Records supplied Start Marker

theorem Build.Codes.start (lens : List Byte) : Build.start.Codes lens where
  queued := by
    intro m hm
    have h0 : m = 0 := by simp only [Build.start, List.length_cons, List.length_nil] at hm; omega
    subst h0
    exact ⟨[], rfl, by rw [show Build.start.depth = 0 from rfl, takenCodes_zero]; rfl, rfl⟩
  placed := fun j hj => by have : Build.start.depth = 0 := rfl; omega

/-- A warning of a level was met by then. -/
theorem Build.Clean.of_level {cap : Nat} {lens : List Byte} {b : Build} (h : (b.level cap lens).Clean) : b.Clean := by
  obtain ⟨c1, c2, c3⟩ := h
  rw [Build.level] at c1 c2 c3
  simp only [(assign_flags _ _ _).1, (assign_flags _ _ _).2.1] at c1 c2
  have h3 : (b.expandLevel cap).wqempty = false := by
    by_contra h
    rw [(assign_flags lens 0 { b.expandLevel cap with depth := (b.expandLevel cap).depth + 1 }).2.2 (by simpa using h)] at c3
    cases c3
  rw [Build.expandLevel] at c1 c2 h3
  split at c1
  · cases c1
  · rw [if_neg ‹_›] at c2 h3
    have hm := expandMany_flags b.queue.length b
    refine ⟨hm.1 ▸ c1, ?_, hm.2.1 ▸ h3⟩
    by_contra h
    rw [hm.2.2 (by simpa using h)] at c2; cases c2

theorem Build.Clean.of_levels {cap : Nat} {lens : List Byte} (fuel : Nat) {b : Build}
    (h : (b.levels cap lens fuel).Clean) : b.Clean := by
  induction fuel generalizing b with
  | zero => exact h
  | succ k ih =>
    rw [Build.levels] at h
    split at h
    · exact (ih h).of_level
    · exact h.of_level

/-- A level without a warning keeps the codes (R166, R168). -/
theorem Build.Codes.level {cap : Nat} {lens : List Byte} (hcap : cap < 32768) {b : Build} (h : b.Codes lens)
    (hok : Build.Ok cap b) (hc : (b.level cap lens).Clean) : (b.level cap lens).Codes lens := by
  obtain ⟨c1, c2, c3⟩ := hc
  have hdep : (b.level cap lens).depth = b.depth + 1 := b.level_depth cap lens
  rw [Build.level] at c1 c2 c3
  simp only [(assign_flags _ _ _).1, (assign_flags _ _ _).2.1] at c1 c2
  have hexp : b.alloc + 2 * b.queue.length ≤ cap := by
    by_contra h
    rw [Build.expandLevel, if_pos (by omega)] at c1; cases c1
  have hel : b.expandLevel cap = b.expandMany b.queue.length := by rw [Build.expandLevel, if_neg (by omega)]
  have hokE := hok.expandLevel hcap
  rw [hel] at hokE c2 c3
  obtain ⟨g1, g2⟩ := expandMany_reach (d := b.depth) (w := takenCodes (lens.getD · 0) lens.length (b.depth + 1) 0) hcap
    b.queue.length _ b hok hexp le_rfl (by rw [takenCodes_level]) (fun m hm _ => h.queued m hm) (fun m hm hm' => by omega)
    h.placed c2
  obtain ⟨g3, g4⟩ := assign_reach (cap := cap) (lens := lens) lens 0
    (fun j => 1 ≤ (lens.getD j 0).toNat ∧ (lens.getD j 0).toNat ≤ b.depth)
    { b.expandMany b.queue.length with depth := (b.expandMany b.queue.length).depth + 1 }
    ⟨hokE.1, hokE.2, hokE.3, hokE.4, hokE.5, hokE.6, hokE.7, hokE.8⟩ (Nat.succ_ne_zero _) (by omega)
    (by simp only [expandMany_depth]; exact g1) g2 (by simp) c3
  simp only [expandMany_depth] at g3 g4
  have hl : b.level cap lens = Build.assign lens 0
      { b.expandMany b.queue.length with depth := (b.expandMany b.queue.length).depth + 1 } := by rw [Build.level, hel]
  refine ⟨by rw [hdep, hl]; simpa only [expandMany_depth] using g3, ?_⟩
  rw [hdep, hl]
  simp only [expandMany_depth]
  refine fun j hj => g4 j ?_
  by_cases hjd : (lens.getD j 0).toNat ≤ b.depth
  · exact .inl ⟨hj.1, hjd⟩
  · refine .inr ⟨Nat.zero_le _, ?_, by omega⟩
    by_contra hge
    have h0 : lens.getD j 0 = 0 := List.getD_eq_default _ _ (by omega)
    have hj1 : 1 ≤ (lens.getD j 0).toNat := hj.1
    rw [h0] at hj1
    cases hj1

Records supplied End Marker

◆ Goal of the exercise ◆
In your answer, include only the lines above starting at the line that holds "have hel : b.expandLevel" and ending at the line that holds "obtain ⟨g3, g4⟩", copied exactly.

◆ Result of the task ◆
  have hel : b.expandLevel cap = b.expandMany b.queue.length := by rw [Build.expandLevel, if_neg (by omega)]
  have hokE := hok.expandLevel hcap
  rw [hel] at hokE c2 c3
  obtain ⟨g1, g2⟩ := expandMany_reach (d := b.depth) (w := takenCodes (lens.getD · 0) lens.length (b.depth + 1) 0) hcap
    b.queue.length _ b hok hexp le_rfl (by rw [takenCodes_level]) (fun m hm _ => h.queued m hm) (fun m hm hm' => by omega)
    h.placed c2
  obtain ⟨g3, g4⟩ := assign_reach (cap := cap) (lens := lens) lens 0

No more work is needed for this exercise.